Is thinking a good idea?

This is not one of those disputations with which medieval seminarians whiled the centuries before Snapchat. Imagine having an intellect and no video! Imagine thinking for fun! This inquiry is urgent, given the screwed-up state of our world. As dog-pal Henry stresses tirelessly (some might say tiresomely): if humans are so smart, how come dogs are happier?

Henry’s brief against thinking isn’t nugatory (or brief). Thinking produces

· Wars

· Mass weaponry

· Planet spoliation

· Income inequality

· Mendacity (that’s a big one)

· Psychosis

· Boredom

· Daily missives

· The Nameless One

His list is longer – to the verge of longueur – but let’s not linger.

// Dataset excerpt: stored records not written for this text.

-- ==== Sys2Proof/Certificates/Slice0/Obligations.lean ====
section
/-! DEFINITION. The statements for the provers, family by family, and the words in which they speak of a command's effect. -/

namespace Sys2Proof.Machine

open Sys2Proof

/-- Command `c`, in flight under `id` with opcode `op`, has been dispatched and may start (R76, R79). -/
abbrev Startable (s : State) (id : Nat) (op : Op) (c : Cmd) : Prop :=
  s.cmdOf id = some c ∧ c.opcode = op.code ∧ c.phase = .started ∧ s.mayStart c = true

/-- Every register element but those listed reads as before. -/
def OtherRegs (s t : State) (es : List Nat) : Prop := ∀ e, e ∉ es → t.reg e = s.reg e

/-- Every active value but those listed reads as before. -/
def OtherActs (s t : State) (es : List Nat) : Prop := ∀ e, e ∉ es → t.act e = s.act e

/-- Every ledger term but those listed is as before. -/
def OtherTerms (s t : State) (ks : List Nat) : Prop := ∀ k, k ∉ ks → t.term k = s.term k

/-- The registers that count accesses to module DRAM (R365, R372, R382). -/
def dramCounts : List Nat :=
  R.DMC_UNMAPPED :: (List.range 8).map R.DMC_WIN_HOLES ++ (List.range 32).flatMap fun k => (List.range 16).map (R.DMC_CH_CNT k)

/-- Whether a write of `n` bytes from module address `ma` on may change the physical byte `key`: one of the bytes' places, or
one of the check bytes of its 64-byte access (R363 to R367). -/
def State.touched (s : State) (ma n key : Nat) : Bool :=
  (List.range n).any fun j => match s.placeOf (ma + j) with
    | .at_ w ch bank row col =>
      key == physKey ch bank row col || (s.fld (R.DMC_WIN_CFG_iecc w) == 1 && (List.range 64).any fun i =>
        key == checkKey ch bank (s.fld (R.DMC_WIN_ROWS_row0 w)) (s.fld (R.DMC_WIN_ROWS_rows512 w) * 512)
          (row - s.fld (R.DMC_WIN_ROWS_row0 w)) (col / 64) + i)
    | _ => false

/-- Every bay, class node, check region, region, decode stream and pipe that the records of the scheduler, the square checks,
the regions and the decode pipes name is one that exists, and the grid has at most 65,536 regions, so that what is counted for it lands in its own register. -/
def State.inBounds (s : State) : Bool :=
  (s.sch.jobs.all fun j => decide (j.bay < 64) && decide (j.node < 256) && j.check.all fun x => decide (x.1 < 256)) &&
  (s.sch.again.all fun a => decide (a.check < 256) && decide (a.node < 256)) &&
  (s.glu.pending.all fun p => decide (p.2 < 256)) && (s.glu.dirty.all fun c => decide (c < 256)) &&
  (s.glu.loaded.all fun e => decide (e.1 < 256)) &&
  (s.dmg.regions.all fun e => decide (e.1 < 65536) && decide (e.2.node < 256)) &&
  (s.dec.streams.all fun e => decide (e.1 < 64) && e.2.all fun d => decide (d.pipe < 16)) &&
  decide (s.regionCount ≤ 65536) && (s.gridOn || s.regionCount == 0)

end Sys2Proof.Machine

open Sys2Proof Sys2Proof.Machine

/-- For every state whose queue holds a command c in front, step is exec of c on the state with the rest of the queue. With an
empty queue the step is one tick of the module clock, which changes F alone: this tick is the model's choice (log entry 7). -/
def Obligations.StepRunsTheFrontCommand : Prop :=
  (∀ (s : State) (c : Instr) (rest : List Instr), s.pending = c :: rest → step s = exec c { s with pending := rest }) ∧
  (∀ (s : State), s.pending = [] → step s = .next { s with ptp := { s.ptp with f := s.ptp.f + 1 } })

/-- From every state whose register file, active copy, ledger terms and module DRAM are in canonical form (keys strictly rising,
no entry equal to what an unlisted key reads as), every step, whatever command is in front of the queue, answers a state in
which they are in canonical form. -/
def Obligations.StepKeepsStoresCanonical : Prop :=
  ∀ s t : State, Canonical s → step s = .next t → Canonical t

/-- For every command and state exec answers a next state with the queue as it was (log entry 8: no row of the table stops the
block). So from every state the run of as many steps as commands wait ends in a state whose queue is empty, and a run of any
length is safe. -/
def Obligations.CommandsNeverStopAndTheQueueDrains : Prop :=
  (∀ (c : Instr) (s : State), ∃ t, exec c s = .next t ∧ t.pending = s.pending) ∧
  (∀ s : State, ∃ t, core.run s.pending.length s = .next t ∧ t.pending = []) ∧
  (∀ (n : Nat) (s : State), SafeRun n s)

/-- At reset the register file, its active copy, the ledger and module DRAM are canonical, no command waits, no command is in
flight and nothing has left the module. The identity and capability registers, the ring sizes, client 0's presence, rights,
DRAM window 0, the class precedence 15 - c, the lane enables, the DRAM channels in service, the layer flags premul and
limited, the dither mode and the PFC and FLT registers hold the reset values of their field maps. -/
def Obligations.ResetLeavesTheStatedRegisterValues : Prop :=
  (Canonical State.reset) ∧
  (State.reset.pending = [] ∧ State.reset.cmd.inflight = [] ∧ State.reset.out = [] ∧ State.reset.dram = []) ∧
  (State.reset.reg R.GLB_ID = 0x25605646 ∧ State.reset.fld R.GLB_CAPS_engines = 576 ∧
     State.reset.fld R.GLB_CAPS_lanes = 256 ∧ State.reset.fld R.GLB_CAPS_channels = 32 ∧ State.reset.fld R.GLB_CAPS_layers = 64) ∧
  (∀ i, i < 16 → State.reset.fld (R.CMD_SQ_CFG_log2size i) = 6 ∧ State.reset.fld (R.CMD_CQ_CFG_log2size i) = 6 ∧
     State.reset.fld (R.CMD_EVQ_CFG_log2size i) = 6 ∧ State.reset.fld (R.CMD_SQ_CFG_enable i) = 0) ∧
  ((∀ f, f < 16 → State.reset.present f = (f == 0)) ∧ State.reset.fld (R.HST_FN_RIGHTS_ranges 0) = 0x3FFF) ∧
  (∀ q c, q < 16 → c < 16 → State.reset.fld (R.SCH_CLASS_PREC_precedence c) = 15 - c ∧
     State.reset.fld (R.SCH_CLASS_SLOPE_idle_slope q c) = 65535 ∧ State.reset.fld (R.PNL_GROUP_CFG_lane_enable q) = 4095) ∧
  (∀ n, n < 64 → State.reset.fld (R.SCN_LAYER_CFG_premul n) = 1 ∧ State.reset.fld (R.SCN_LAYER_CFG_limited n) = 1 ∧
     State.reset.fld (R.SCN_LAYER_CFG_enable n) = 0) ∧
  (State.reset.fld R.DMC_CH_OK_ok = 0xFFFFFFFF ∧ State.reset.windowOf 0 = some 0 ∧ State.reset.windowOf 0x1000000000 = none ∧
     State.reset.fld R.GLU_CFG_dither = 2 ∧ State.reset.fld R.PFC_SAMPLE_SEED_seed = 1 ∧
     State.reset.fld R.FLT_RESET_STATUS_level = 1 ∧ State.reset.fld R.FLT_RESET_STATUS_cause = 1)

My rebuttal (In defensionem cogitandi), citing Shakespeare, Mozart, and Jesus as evidence in favor, falls short. At Jesus especially, Henry rolls his eyes: “If humans didn’t think, they wouldn’t need Jesus!” Point taken.

But, I return to the fray, can anything so fun be bad for you?

I concede, in the ten thousand or so years since humans, to feed ourselves, quit hunting for cultivation, commencing civilization, the results of thinking have been mixed. I further concede that thinking, while intermittently pleasant, leads more often to despair than happiness. Henry is happier than I, no two ways about it. Nor is it easy to refute the claim that humanity evinces God’s malevolence toward his creation, not His favor. True, thinking gave humans mastery of earth, but how well has that worked out?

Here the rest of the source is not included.